──────── THE INPUT ────────
-- ==== Sys2Proof/Certificates/Slice0/Obligations.lean ====
section
/-! DEFINITION. The statements for the provers.

A request command with a request in hand is its hand-off. With none in hand it stands for the whole
exchange, a write of its frame and then the hand-off: the model's choice, log entry 4. `Takes`
covers both. The field `bus` is the model's own record of what the last transaction showed the host:
log entries 8 and 18. -/

open Sys2Proof Sys2Proof.Machine

/-! ### The queue and the reset state -/

/-- A step runs the command at the front of the queue with the queue's rest; on an empty queue the
part idles (the model's choice, log entry 3). -/
def Obligations.StepRunsTheFrontCommand : Prop :=
  (∀ (c : Instr) (rest : List Instr) (s : State), s.pending = c :: rest →
      step s = exec c { s with pending := rest })
    ∧ ∀ s : State, s.pending = [] → step s = .next s

/-- What the reset state holds where the spec gives the value: the supply, the rounds, the events, the
fifteen settings, every record of the tables, the reference, the converter, the slot and the port (R24,
R46, R68, R127, R128, R141, R163, R173, R178, R181, R183). The state is the one right after a completed
power-on reset: the model's choice, log entry 1. -/
def Obligations.ResetHoldsTheStatedValues : Prop :=
  State.reset.pending = [] ∧ State.reset.power = .running
    ∧ State.reset.scan.mode = .paused ∧ State.reset.scan.round = .idle
    ∧ State.reset.scan.roundTimer = .stopped ∧ State.reset.scan.watchTimer = .stopped
    ∧ State.reset.scan.holdTimer = .stopped ∧ State.reset.scan.counter = 0
    ∧ State.reset.resetCause = .power
    ∧ (∀ e : StatusEvent, State.reset.events.has e = true ↔ e = .resetDone)
    ∧ State.reset.settings =
        { roundInterval := 20, watchInterval := 4, holdLimit := 50, idleSenseDrive := .low,
          referenceLevel := 3, referenceLimit := 200, noiseLimit := 8, calibrationSamples := 8,
          driftInterval := 16, driftStep := 1, invertedLimit := 40, invertedRounds := 5,
          maxOn := 1500, autoRetire := 0, attentionMask := 0x7FF#11 }
    ∧ (∀ e : StatusEvent, State.reset.settings.attentionMask.has e = true)
    ∧ (∀ i : Fin 32, (Table.read State.reset.channels i).config =
          { role := .parked, level := 3, touchThreshold := 60, releaseThreshold := 40,
            referenceWeight := 16, watch := false, debounceIn := 2, debounceOut := 2 }
        ∧ (Table.read State.reset.channels i).dyn =
            { state := .off, baseline := 0, source := .none, lastRaw := 0, lastCorrected := 0,
              lastDelta := 0, debounce := 0, onTime := 0, driftCount := 0, invertedCount := 0,
              outOfRange := 0, faultCause := .none, accumulator := 0, samplesTaken := 0,
              mark := .none }
        ∧ Table.read State.reset.drive i = .highImpedance)
    ∧ (∀ i : Fin 16, Table.read State.reset.zones i = none)
    ∧ State.reset.contacts = [] ∧ State.reset.nextId = 1
    ∧ State.reset.reference = { state := .unset, baseline := 0, offset := 0, noiseCount := 0 }
    ∧ State.reset.converter = none ∧ State.reset.scanClaim = none ∧ State.reset.slot = .none
    ∧ State.reset.slotTimer = .stopped
    ∧ State.reset.port =
        { frame := [], frameCount := 0, reply := bare .noRequest, executing := false,
          sdaLow := false, timeoutRunning := false }
    ∧ State.reset.attn = true
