-- ==== Sys2Proof/Laws/Ops.lean ====
section
/-! SUPPORT. Status events, ATTN and events at the blocks: what each shared operation can do. -/

namespace Sys2Proof.Machine

/-! ### Status events -/

/-- The set of one event holds that event and no other. -/
@[simp] theorem has_only (e f : StatusEvent) : (EventSet.only e).has f = decide (f = e) := by
  cases e <;> cases f <;> rfl

@[simp] theorem has_or (a b : EventSet) (e : StatusEvent) :
    EventSet.has (a ||| b) e = (a.has e || b.has e) := by simp [EventSet.has]

@[simp] theorem has_and (a b : EventSet) (e : StatusEvent) :
    EventSet.has (a &&& b) e = (a.has e && b.has e) := by simp [EventSet.has]

/-- An event is present after a raise if it was or is the one raised (R100). -/
theorem has_raise (e f : StatusEvent) (s : State) :
    (raise e s).events.has f = (s.events.has f || decide (f = e)) := by simp

@[simp] theorem raiseIfAny_none (s : State) : raiseIfAny none s = s := rfl

@[simp] theorem raiseIfAny_some (e : StatusEvent) (s : State) :
    raiseIfAny (some e) s = raise e s := rfl

/-- Raising the event of a sample, if any, writes the event set alone. -/
theorem raiseIfAny_eq (o : Option StatusEvent) (s : State) :
    raiseIfAny o s = { s with events := (raiseIfAny o s).events } := by cases o <;> rfl

theorem has_raiseIfAny (o : Option StatusEvent) (f : StatusEvent) (s : State) :
    (raiseIfAny o s).events.has f = (s.events.has f || decide (o = some f)) := by
  cases o with
  | none => simp
  | some e => simp [eq_comm]

theorem position_lt (e : StatusEvent) : e.position < 11 := by cases e <;> decide

/-- Every position of a mask below eleven names an event (R186). -/
theorem exists_position (n : Nat) (h : n < 11) : ∃ e : StatusEvent, e.position = n := by
  have : ∀ n : Fin 11, ∃ e : StatusEvent, e.position = n.val := by
    intro n
    match n with
    | ⟨0, _⟩ => exact ⟨.resetDone, rfl⟩
    | ⟨1, _⟩ => exact ⟨.woken, rfl⟩
    | ⟨2, _⟩ => exact ⟨.channelFault, rfl⟩
    | ⟨3, _⟩ => exact ⟨.rebaselined, rfl⟩
    | ⟨4, _⟩ => exact ⟨.referenceRecaptured, rfl⟩
    | ⟨5, _⟩ => exact ⟨.referenceFault, rfl⟩
    | ⟨6, _⟩ => exact ⟨.zoneDropped, rfl⟩
    | ⟨7, _⟩ => exact ⟨.liftExpired, rfl⟩
    | ⟨8, _⟩ => exact ⟨.holdTimeout, rfl⟩
    | ⟨9, _⟩ => exact ⟨.roundOverrun, rfl⟩
    | ⟨10, _⟩ => exact ⟨.measureDone, rfl⟩
  exact this ⟨n, h⟩

/-- A set is empty when it holds no event. -/
theorem eventSet_eq_zero {a : EventSet} : a = 0#11 ↔ ∀ e : StatusEvent, a.has e = false := by
  constructor
  · rintro rfl e
    simp [EventSet.has]
  · intro h
    apply BitVec.eq_of_getLsbD_eq
    intro i hi
    obtain ⟨e, rfl⟩ := exists_position i hi
    have he := h e
    unfold EventSet.has at he
    simp [he]

/-! ### ATTN -/

/-- A change set holds a change (R87). -/
theorem isEmpty_eq_false {c : ChangeSet} :
    c.isEmpty = false ↔ c.appeared = true ∨ c.moved = true ∨ c.lifted = true := by
  obtain ⟨_ | _, _ | _, _ | _⟩ := c <;> simp [ChangeSet.isEmpty]

/-- ATTN's condition in the words of R106. -/
theorem attnWanted_iff (s : State) : attnWanted s = true ↔ AttnDue s := by
  have hne : (s.events &&& s.settings.attentionMask ≠ 0#11) ↔
      ∃ e : StatusEvent, s.events.has e = true ∧ s.settings.attentionMask.has e = true := by
    rw [ne_eq, eventSet_eq_zero, not_forall]
    simp
  simp [attnWanted, AttnDue, ← hne, isEmpty_eq_false]

/-- ATTN's condition rests on the contacts, the events and the settings alone. -/
theorem attnWanted_congr {s t : State} (hc : s.contacts = t.contacts) (he : s.events = t.events)
    (hs : s.settings = t.settings) : attnWanted s = attnWanted t := by
  simp [attnWanted, hc, he, hs]

/-- The judgement of ATTN writes ATTN alone. -/
theorem judgeAttn_eq (s : State) : judgeAttn s = { s with attn := (judgeAttn s).attn } := by
  unfold judgeAttn
  split <;> rfl

theorem judgeAttn_running {s : State} (h : s.power = .running) :
    judgeAttn s = { s with attn := attnWanted s } := by simp [judgeAttn, h]

@[simp] theorem judgeAttn_fields (s : State) :
    (judgeAttn s).pending = s.pending ∧ (judgeAttn s).power = s.power
      ∧ (judgeAttn s).rstnLow = s.rstnLow ∧ (judgeAttn s).hold = s.hold
      ∧ (judgeAttn s).adselHigh = s.adselHigh ∧ (judgeAttn s).port = s.port
      ∧ (judgeAttn s).bus = s.bus ∧ (judgeAttn s).settings = s.settings
      ∧ (judgeAttn s).channels = s.channels ∧ (judgeAttn s).zones = s.zones
      ∧ (judgeAttn s).contacts = s.contacts ∧ (judgeAttn s).nextId = s.nextId
      ∧ (judgeAttn s).events = s.events ∧ (judgeAttn s).resetCause = s.resetCause
      ∧ (judgeAttn s).reference = s.reference ∧ (judgeAttn s).converter = s.converter
      ∧ (judgeAttn s).scanClaim = s.scanClaim ∧ (judgeAttn s).slot = s.slot
      ∧ (judgeAttn s).slotTimer = s.slotTimer ∧ (judgeAttn s).drive = s.drive
      ∧ (judgeAttn s).scan = s.scan ∧ (judgeAttn s).supplyFalls = s.supplyFalls := by
  rw [judgeAttn_eq]
  simp

/-- After the judgement ATTN obeys its law (R106, R107). -/
theorem judgeAttn_attnLaw (s : State) : AttnLaw (judgeAttn s) := by
  cases h : s.power <;> simp only [AttnLaw, judgeAttn, h]
  exact attnWanted_iff s

/-! ### Events at the blocks -/

theorem blocksRun_running {s : State} (h : s.power = .running) : blocksRun s = true := by
  simp [blocksRun, h]

theorem blocksRun_congr {s t : State} (h : s.power = t.power) : blocksRun s = blocksRun t := by
  simp [blocksRun, h]

theorem blockEvent_run {f : State → State} {s : State} (h : blocksRun s = true) :
    blockEvent f s = judgeAttn (f s) := by simp [blockEvent, h]

theorem blockEvent_idle {f : State → State} {s : State} (h : blocksRun s = false) :
    blockEvent f s = s := by simp [blockEvent, h]

/-! ### The pins between conversions -/

@[simp] theorem read_idlePins (channels : Vector Channel 32) (i : Fin 32) :
    Table.read (idlePins channels) i = idleDriveOf (Table.read channels i).config.role := by
  simp [idlePins]

/-- The pins between conversions rest on the roles alone. -/
theorem idlePins_congr {a b : Vector Channel 32}
    (h : ∀ i, (Table.read a i).config.role = (Table.read b i).config.role) :
    idlePins a = idlePins b := by
  apply Table.ext_read
  intro i
  simp [h]

end Sys2Proof.Machine
end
────────
• _PROBLEM TO SOLVE_:
Could you transcribe the entries above word for word, from the line with "cases o <;> rfl" down to the line with "event (R186). -/", keeping both?

• _COMPLETED TASK_:
    raiseIfAny o s = { s with events := (raiseIfAny o s).events } := by cases o <;> rfl

theorem has_raiseIfAny (o : Option StatusEvent) (f : StatusEvent) (s : State) :
    (raiseIfAny o s).events.has f = (s.events.has f || decide (o = some f)) := by
  cases o with
  | none => simp
  | some e => simp [eq_comm]

theorem position_lt (e : StatusEvent) : e.position < 11 := by cases e <;> decide

/-- Every position of a mask below eleven names an event (R186). -/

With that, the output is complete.